Il DNA ricombinante (l'acido desossiribonucleico è un tipo sintetico di acido nucleico creato collegando insieme sequenze di DNA che non sarebbero naturalmente presenti in circostanze normali e condizioni ambientali.Il processo di produzione del DNA ricombinante è fatto da un procedura avanzata in biologia e genetica nota come clonazione genica Il DNA ricombinante viene immesso in una cellula, che quindi produce una proteina completamente nuova e viene utilizzato per sintetizzare farmaci, anticorpi o proteine specifiche solo per scopi di ricerca.
Introduzione
Il DNA di un organismo donatore o di una fonte biologica viene prima estratto dalle cellule e quindi sottoposto a un processo di taglio noto come restrizione enzimatica, che genera frammenti di DNA che contengono il gene oi geni di interesse. "clonati" (cioè inseriti) o incollati su frammenti dall'organismo ricevente, vengono successivamente inseriti in molecole di DNA più grandi ("plasmidi"), che vengono posti in un batterio e lasciati moltiplicare. Il DNA ricombinante viene quindi recuperato e verificato.
Isolamento del DNA
Il DNA deve prima essere estratto e purificato da altre molecole cellulari, come gli acidi ribonucleici (RNA), le proteine e le strutture come le cellule membrane. Per scopi di clonazione, il DNA è ottenuto dal nucleo ed è noto come "DNA genomico". Un metodo comune per l'estrazione del DNA è l'ultracentrifugazione dei componenti cellulari in un gradiente di densità costituito da bromuro di etidio in cloruro di cesio. In alternativa, è possibile utilizzare una serie di lavaggi alcalini e tampone salino per recuperare il DNA. Una volta che questo è precipitato e pulito da tutti gli altri contaminanti indesiderati, il DNA può essere tagliato in frammenti.
Restrizione digestione enzimatica di DNA
Gli enzimi di restrizione sono enzimi che tagliano sequenze di DNA molto specifiche; sono usati per creare frammenti di DNA unici. Questo processo garantisce che non vengano generate sequenze imprecise, errate o indesiderate e che vengano incorporate accidentalmente nel DNA ricombinante finale, che può provocare sia il fallimento sperimentale che la morte cellulare. Per generare i frammenti di DNA desiderati, uno specifico (o una combinazione di) enzima (s) è usato per tagliare o digerire il DNA. I frammenti vengono quindi purificati mediante elettroforesi su gel, che li separa dal DNA indesiderato. Un metodo più crudele implica semplicemente un taglio meccanico, che strappa i segmenti di DNA più lunghi in quelli più piccoli che possono essere utilizzati per la clonazione.
Legatura del DNA
La legatura è il processo di attaccare o unire il donatore e ricevente (o vettore) frammenti di DNA per creare una molecola di DNA ricombinante. Idealmente, gli enzimi di restrizione scelti per creare i frammenti sarebbero stati pensati e progettati molto attentamente in modo tale da consentire a questi bit di essere assemblati come un puzzle. Per fare questo, sono preferiti gli enzimi di restrizione che producono "estremità adesive" compatibili, in modo tale che tutti i frammenti compatibili si uniscano naturalmente tra loro; altrimenti, l'enzima DNA ligasi può essere utilizzato per unire i segmenti del DNA con legami fosfodiestere.

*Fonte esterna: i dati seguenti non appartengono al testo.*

-- ==== Sys2Proof/Syntax.lean ====
section
/-! DEFINITION. The commands of the TU36-A: one constructor of `Instr` per row of spec/opcode_table.json, with the
operands the row's rule gives it, and the plain data those operands are made of. -/

namespace Sys2Proof

/-! ### The Dexvin image (R35) as data

The entries keep the bit layouts the spec gives them; the byte offsets of the sections' own headers are not given. -/

/-- The envelope block of a core in section 0x02 (R167): a 128-bit header and 64 handler entries of 16 bits. -/
structure EnvBlock where
  hdr  : BitVec 128
  ents : Tab (BitVec 16)
  deriving DecidableEq, Repr

/-- A layer record of section 0x0D (R119 to R122). -/
structure Layer where
  hdr     : BitVec 256
  bounds  : List (BitVec 64)
  rescale : List (BitVec 64)
  deriving DecidableEq, Repr

/-- Section 0x0E, the update section (R186): reserved bytes are `rsv`. -/
structure UpdSection where
  seed    : BitVec 64
  version : BitVec 8
  lsInit  : BitVec 8
  rsv     : BitVec 144
  commit  : BitVec 256
  progs   : Tab (BitVec 32)
  hyper   : Tab (BitVec 32)
  entries : List (BitVec 512)
  deriving DecidableEq, Repr

/-- A Dexvin image (R35): the section identifiers present, then each section's entries. -/
structure Image where
  sections  : List Nat
  secBytes  : Nat
  placement : BitVec 128
  needCores : Nat
  needDies  : Nat
  needHbm   : BitVec 4
  stepBeats : BitVec 32
  streams   : Tab (BitVec 64)
  envBlocks : Tab EnvBlock
  rels      : List (BitVec 256)
  umbels    : Tab (BitVec 256)
  plans     : Tab (BitVec 256)
  collHubs  : List (BitVec 256)
  colls     : List (BitVec 512)
  budgets   : List (BitVec 64)
  queues    : List (BitVec 256)
  rcptDescs : List (BitVec 128)
  ckptRec   : Option (BitVec 256)
  editions  : List (BitVec 256)
  guars     : List (BitVec 128)
  rtHdr     : BitVec 512
  flows     : Tab (BitVec 128)
  consFlow  : Tab (BitVec 16)
  xferFlow  : Tab (BitVec 16)
  hostFlow  : Tab (BitVec 16)
  hkeys     : List (BitVec 64)
  spareMap  : List (BitVec 64)
  layers    : List Layer
  upd       : Option UpdSection
  latitude  : BitVec 256
  signature : Nat
  deriving DecidableEq, Repr

/-! ### What arrives from outside -/

/-- A packet of the torus or of a hub bundle (R256): its 128-bit header and the bytes after it. -/
structure Packet where
  hdr  : BitVec 128
  data : List Byte
  deriving DecidableEq, Repr

/-- A flit as it arrives (R255, R261): its header, whether its codewords could be corrected and how many were, whether its CRC-64 and
GCM tag verify, and its seven payload slots, decrypted. -/
structure Flit where
  hdr     : BitVec 512
  fecOk   : Bool
  fecFix  : Nat
  crcOk   : Bool
  gcmOk   : Bool
  slots   : List (List Byte)
  deriving DecidableEq, Repr

/-- The channels of an HDI port (R240). -/
inductive HdiChan where
  | ctl | rsp | req
  deriving DecidableEq, Repr

/-- A unit of 64 bytes on its way over a bundle (R238, R240): its channel, the hub it goes to where hubs exchange it (R244), and
what it carries. -/
structure HdiUnit where
  chan : HdiChan
  dst  : BitVec 2
  data : BitVec 512
  deriving DecidableEq, Repr

/-- What a link's training found (R252, R280, R281, R282, R427): `secret` of the ECDH exchange, `authNs` the time that authentication
took. -/
structure TrainResult where
  lanesOk  : BitVec 8
  framing  : Bool
  peerAddr : BitVec 15
  peerLink : BitVec 4
  partOk   : Bool
  chainOk  : Bool
  serial   : BitVec 64
  svnFw    : BitVec 8
  sigOk    : Bool
  ecdhOk   : Bool
  gcmPeer  : Bool
  secret   : BitVec 384
  authNs   : Nat
  deriving DecidableEq, Repr

/-- A guest die's request (R248, R249). -/
inductive GuestReq where
  | envelope (ep : BitVec 4) (hdr : BitVec 512) (payload : List Byte)
  | rcptAdd (ep : BitVec 4) (remote : Bool) (pkg : BitVec 15) (rcpt : BitVec 14) (inc : BitVec 64)
  | read (addr : Addr) (len : Nat)
  | write (addr : Addr) (data : List Byte)
  | mso (addr : Addr) (mop mtype : BitVec 2) (sat : Bool) (data : List Byte)
  deriving DecidableEq, Repr

/-- The answer to commit.query (R203). -/
inductive RoundOutcome where
  | committed | rolledBack | inDoubt | notVoted
  deriving DecidableEq, Repr

/-- Why a consignment in transit is Returned (R147): the causes that arise outside the consignment's own checks. -/
inductive ReturnCause where
  | key | retired | linkDown | range | state
  deriving DecidableEq, Repr

/-- The kind of a firmware slot's verdict at boot (R418, R419). -/
structure FwSlot where
  accepted : Bool
  version  : BitVec 30
  svn      : BitVec 8
  keySlot  : BitVec 2
  digest   : Nat
  deriving DecidableEq, Repr

/-- A record that the flash holds in two copies, each with its sequence number (R404, R422); none: its CRC does not hold. -/
structure Copies (α : Type) where
  a : Option (BitVec 32 × α)
  b : Option (BitVec 32 × α)
  deriving DecidableEq, Repr

/-- What Shordo reads from fuses and flash at stage 2 (R417, R422, R442): as they were made, before any boot of the model;
`crcBad` names the copies whose CRC does not hold at this boot (R404): 0 and 1 the repair record's, 2 and 3 the placement record's, 4 and 5
the key store's. `factory` is the channels of the fused factory repairs (R406). -/
structure BootRead where
  slotA      : FwSlot
  slotB      : FwSlot
  serial     : BitVec 64
  svnFused   : BitVec 8
  revoked    : BitVec 4
  debugLock  : Bool
  repair     : Copies (List (BitVec 128))
  place      : Copies (BitVec 36)
  keys       : Copies (List Nat)
  crcBad     : List Nat
  peerRevoked : List (BitVec 64)
  factory  : List (BitVec 32)
  deriving DecidableEq, Repr

/-- A site's capability block as the hub read it (R245): block and whether its CRC-16 held within two reads. -/
structure CapBlock where
  site  : Nat
  crcOk : Bool
  block : BitVec 256
  deriving DecidableEq, Repr

/-- A die-rail of a Teasel tile (R381, R405): the group code of `rr_kind` 0x04, or a cluster's own VCL. -/
inductive Rail where
  | standby | transit | core | hub | hbm | vcl (cluster : BitVec 8)
  deriving DecidableEq, Repr

/-- A temperature sensor (R389): a cluster's (logical die and cluster), a hub's or a Teasel tile's. -/
inductive Sensor where
  | cluster (die : BitVec 5) (cl : BitVec 8)
  | hub (h : Fin 4)
  | teasel (tile : Fin 40) (i : Fin 2)
  deriving DecidableEq, Repr

/-- The two groups of the imbalance monitor (R227). -/
inductive MonGroup where
  | cache | hbm
  deriving DecidableEq, Repr

/-- The transports of SPDM (R425): each keeps its own negotiation state (R426). -/
inductive Transport where
  | doe0 | doe1 | i3c | smbus | vdm0 | vdm1
  deriving DecidableEq, Repr

/-- A source or destination of VCVT: a vector register or scratchpad bytes. -/
inductive VOp where
  | reg (v : BitVec 5)
  | sp (addr : BitVec 17)
  deriving DecidableEq, Repr

namespace Machine

/-- A slot's state (R150). -/
inductive SlotSt where
  | empty | filling | full | draining
  deriving DecidableEq, Repr

/-- A slot's state word (R149, R151, R152). `claim`: the micro-batch a POST in transit has claimed it for. -/
structure Slot where
  st    : SlotSt
  mb    : BitVec 8
  got   : Nat
  taken : Nat
  b0    : Bool
  b1    : Bool
  claim : Option (BitVec 8)
  parts : List (BitVec 20)
  deriving DecidableEq, Repr

/-- The states of an edition slot (R159). -/
inductive EdSt where
  | free | pending | published | superseded
  deriving DecidableEq, Repr

/-- An edition slot (R158, R159): `pins` is the checkpoint pin count, `step` the step a pending edition belongs to. -/
structure Edition where
  st    : EdSt
  epoch : BitVec 32
  pins  : Nat
  step  : BitVec 40
  born  : Nat
  deriving DecidableEq, Repr

/-- A record of an edition for a micro-batch (R158). -/
structure EdRec where
  num   : BitVec 3
  valid : Bool
  tentative : Bool
  dropPend  : Bool
  madeIn  : BitVec 40
  dropIn  : BitVec 40
  deriving DecidableEq, Repr

/-- A stage's edition unit (R156 to R162). `frames` counts the frames taken from the pool in the step. -/
structure Stage where
  eds    : Tab Edition
  recs   : Tab EdRec
  frames : BitVec 32
  serial : Nat
  deriving DecidableEq, Repr

/-- A half of a step statistics block (R195), keyed stage * 2 + half: `ovf` at code, `van` at 16 + code, grad_nf at 32. -/
abbrev StatHalf := Tab (BitVec 32)

/-- The boundary state taken at a step's beginning (R205); `qstats`: the quantiser statistics halves by address (R135). -/
structure Boundary where
  step   : BitVec 40
  counts : Tab (BitVec 32)
  slots  : Tab Slot
  reruns : BitVec 8
  forceExp : BitVec 8
  qstats : List (Nat × List Byte)
  deriving DecidableEq, Repr

end Machine

/-- A restore's data when it comes from the buddy (R325, R326, R329, R333): the header, whether every frame passed its check,
the boundary block, the carried slots by address, the granule tables, owned arrays and working arrays as bytes. -/
structure BuddyData where
  reachable  : Bool
  hdr        : BitVec 512
  frameOk    : Bool
  block      : Machine.Boundary
  settledExp : BitVec 8
  lsClean    : BitVec 32
  stats      : Tab Machine.StatHalf
  stages     : Tab Machine.Stage
  pinBounds  : Tab (Tab (BitVec 32))
  carried    : List (Nat × List Byte)
  tables     : List (Nat × List Byte)
  owned      : List (Nat × List Byte)
  working    : List (Nat × List Byte)
  deriving DecidableEq, Repr

/-- What the error-correcting codes met while a transfer's bytes moved (R213, R397 to R400): nothing, a corrected error,
an error that one repeat cured, or one that it did not; in the cache slice before the HBM, a corrected error, one that a
repeat or a refetch cured, or a dirty line that was lost (R400). -/
inductive EccOutcome where
  | clean | corrected | transient | lasting | lineCorrected | lineTransient | lineLost
  deriving DecidableEq, Repr

/-- What the codes met, and at which package address of the accesses that a command makes. -/
structure EccAt where
  outcome : EccOutcome
  addr    : Addr
  deriving DecidableEq, Repr

/-- Nothing met. -/
def noEcc : EccAt := ⟨.clean, 0⟩

/-- An adder lane's residues disagree (R302): the lane, and whether the repeat disagreed too. -/
structure LaneFault where
  lane  : BitVec 5
  again : Bool
  deriving DecidableEq, Repr

/-- What the processing of a PIECE packet met: at its adder lanes (R302) and at the memory it reaches (R213). -/
structure PieceMet where
  lane : Option LaneFault
  ecc  : EccAt
  deriving DecidableEq, Repr

/-- Nothing met. -/
def pieceClean : PieceMet := ⟨none, noEcc⟩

Replicazione del DNA ricombinante
Il processo di trasformazione o shock termico viene utilizzato per mettere la molecola di DNA ricombinante in un ospita una cellula batterica, che può quindi generare molte copie del DNA sintetico. Questi batteri sono cresciuti su piastre di agar, coltivate in speciali brodi batterici e poi lisate per rilasciare il DNA ricombinante. Infine, il DNA può essere verificato mediante sequenziamento del DNA, esperimenti funzionali e digestione degli enzimi di restrizione.